День подготовки к встрече Нового года в отеле «Нью-Гэмпшир» был сумбурным; я помню, как что-то очень явное, более явное даже, чем обычная волна глупости и грусти, нависало над нами, как будто мы время от времени осознавали, что почти не горюем об Айове Бобе, а с другой стороны, на нас давило сознание ответственности (не вопреки, но из-за смерти Айовы Боба), что мы должны веселиться. Это было, возможно, первым испытанием того, что завещал Айова Боб моему отцу; этот завет отец проповедовал нам снова и снова. Он успел настолько въесться в нашу плоть и кровь, что мы и помыслить не могли вести себя как-то иначе — не так, как если бы мы в него верили, хотя мы никогда не знали, сколько бы лет ни прошло, верим мы в него или нет.

Завещание было связано с теорией Айовы Боба, что все мы находимся на большом корабле — «в большом кругосветном круизе». И вопреки опасности в любой момент быть смытыми за борт, вернее из-за самой этой опасности, мы ни в коем случае не должны поддаваться грусти или хандре.
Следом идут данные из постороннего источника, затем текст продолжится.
-- ==== Sys2Proof/Tests/Slice0.lean ====
section
/-! SUPPORT. Small tests. Expected values come from the spec: words written out from the tables of 30_encoding.md R51 to R54
and R60, one-cycle vectors from 95_test_vectors.md L1 and L2. Then, for every statement with hypotheses, a witness that
meets them. -/

namespace Sys2Proof.Tests

open Sys2Proof Sys2Proof.Machine

/-- A running machine with the given slots and a word at the instruction pointer. -/
def at8 (x0 x1 x2 x3 x4 x5 x6 x7 : Word) (w : InstrWord) : State :=
  { regs := ⟨x0, x1, x2, x3, x4, x5, x6, x7⟩, status := .running, program := ⟨[(x6.toNat, w)]⟩, config := Config.default }

/-- The slots and the status after an outcome, if it is a next state. -/
def seen (o : Host.Outcome State Fault Refusal) : Option (RegFile × Status) :=
  match o with
  | .next t => some (t.regs, t.status)
  | .fault _ => none
  | .refused _ => none

/-- The slots and the status a vector expects. -/
def want (x0 x1 x2 x3 x4 x5 x6 x7 : Word) (st : Status) : Option (RegFile × Status) :=
  some (⟨x0, x1, x2, x3, x4, x5, x6, x7⟩, st)

/-- A state with other policies. -/
def withPolicies (s : State) (n : NopZf) (u : UnknownOpcodePolicy) : State :=
  { s with config := { s.config with nopZf := n, unknownOpcode := u } }

/-- A state with another `CAPACITY`. -/
def withCapacity (s : State) (c : Nat) : State := { s with config := { s.config with capacity := c } }

/-! ### Well-formedness: each register byte is checked -/

theorem test_wf_addReg_rd : (Instr.addReg 8 0).wellFormed = false := by decide
theorem test_wf_addReg_rs : (Instr.addReg 0 8).wellFormed = false := by decide
theorem test_wf_addImm_rd : (Instr.addImm 8 0).wellFormed = false := by decide
theorem test_wf_subReg_rd : (Instr.subReg 8 0).wellFormed = false := by decide
theorem test_wf_subReg_rs : (Instr.subReg 0 8).wellFormed = false := by decide
theorem test_wf_subImm_rd : (Instr.subImm 255 0).wellFormed = false := by decide
theorem test_wf_xorReg_rd : (Instr.xorReg 8 0).wellFormed = false := by decide
theorem test_wf_xorReg_rs : (Instr.xorReg 0 8).wellFormed = false := by decide
theorem test_wf_orReg_rd : (Instr.orReg 16 0).wellFormed = false := by decide
theorem test_wf_orReg_rs : (Instr.orReg 0 8).wellFormed = false := by decide
theorem test_wf_andReg_rd : (Instr.andReg 8 0).wellFormed = false := by decide
theorem test_wf_andReg_rs : (Instr.andReg 0 8).wellFormed = false := by decide
theorem test_wf_move_rd : (Instr.move 9 0).wellFormed = false := by decide
theorem test_wf_move_rs : (Instr.move 0 9).wellFormed = false := by decide
theorem test_wf_seven_is_good : (Instr.addReg 7 7).wellFormed = true := by decide

/-! ### Decoding: every constructor's word, bit by bit from R51 to R54 and R60 -/

theorem test_decode_nop : decode 0b00000000_00000000_00000000_00000000 = .instr .nop := by decide
theorem test_decode_addReg : decode 0b00000001_00000010_00000101_00000000 = .instr (.addReg 2 5) := by decide
theorem test_decode_addImm : decode 0b00000010_00000011_00000001_00101100 = .instr (.addImm 3 300) := by decide
theorem test_decode_subReg : decode 0b00000011_00000010_00000011_00000000 = .instr (.subReg 2 3) := by decide
theorem test_decode_subImm : decode 0b00000100_00000111_10000000_00000001 = .instr (.subImm 7 0x8001) := by decide
theorem test_decode_xorReg : decode 0b00000101_00000000_00000001_00000000 = .instr (.xorReg 0 1) := by decide
theorem test_decode_orReg : decode 0b00000110_00000100_00000110_00000000 = .instr (.orReg 4 6) := by decide
theorem test_decode_andReg : decode 0b00000111_00000110_00000001_00000000 = .instr (.andReg 6 1) := by decide
theorem test_decode_move : decode 0b00001000_00000001_00000000_00000000 = .instr (.move 1 0) := by decide
theorem test_decode_quit : decode 0b00001001_00000000_00000000_00000000 = .instr .quit := by decide
theorem test_decode_jump : decode 0b00001010_00000001_00101100_00000000 = .instr (.jump 300) := by decide
theorem test_decode_jumpIfZero : decode 0b00001011_11111111_00000100_00000000 = .instr (.jumpIfZero 0xFF04) := by decide
theorem test_decode_opcode_before_register : decode 0xFF090900 = .unrecognised 255 := by decide
theorem test_decode_not_modulo_eight : decode 0x06100000 = .badRegister := by decide

/-- The encoder against the words of R66's table and of the source's example (L1.1). -/
theorem test_encode_words :
    [encode .nop, encode (.addReg 0 1), encode (.addImm 0 300), encode (.subReg 2 3), encode (.subImm 0 1),
      encode (.xorReg 0 1), encode (.orReg 0 1), encode (.andReg 0 1), encode (.move 1 0), encode .quit,
      encode (.jump 1), encode (.jumpIfZero 4)] =
    [0x00000000, 0x01000100, 0x0200012C, 0x03020300, 0x04000001, 0x05000100, 0x06000100, 0x07000100, 0x08010000,
      0x09000000, 0x0A000100, 0x0B000400] := by decide

/-- Every row of the opcode table decodes in the table's numbering. -/
theorem test_table_words :
    [0, 1, 2, 3, 4, 5, 6, 7, 8, 9, 10, 11, 12].map (fun op => decodeTableWord 32 (op * 16777216)) =
    [some .nop, some (.addReg 0 0), some (.addImm 0 0), some (.subReg 0 0), some (.subImm 0 0), some (.xorReg 0 0),
      some (.orReg 0 0), some (.andReg 0 0), some (.move 0 0), some .quit, some (.jump 0), some (.jumpIfZero 0),
      none] := by decide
То, как устроен этот мир, не может служить основанием для слепого цинизма или незрелого отчаяния; миром — так верили они, Айова Боб и мой отец, — двигает, как бы скверно это у него ни получалось, страстное желание обрести какую-то цель, и мир просто обречен стать лучше.

— Счастливый фатализм, — скажет позже Фрэнк с точки зрения своей философии; как юноша с проблемами, Фрэнк всегда был Фомой Неверующим.

И однажды вечером, когда мы смотрели по телевизору, висевшему над стойкой бара в отеле «Нью-Гэмпшир», слезливую мелодраму, моя мать сказала:

— Не хочу смотреть до конца. Я люблю счастливые концы.

— Не бывает счастливых концов, — сказал отец.

— Правильно! — воскликнул Айова Боб, в его надтреснутом голосе слышалась странная смесь довольства и стоицизма. — Смерть ужасна, бесповоротна и очень часто преждевременна, — объявил тренер Боб.

— И что из этого? — спросил отец.

— Правильно! — воскликнул Айова Боб. — В том-то и суть: и что из этого?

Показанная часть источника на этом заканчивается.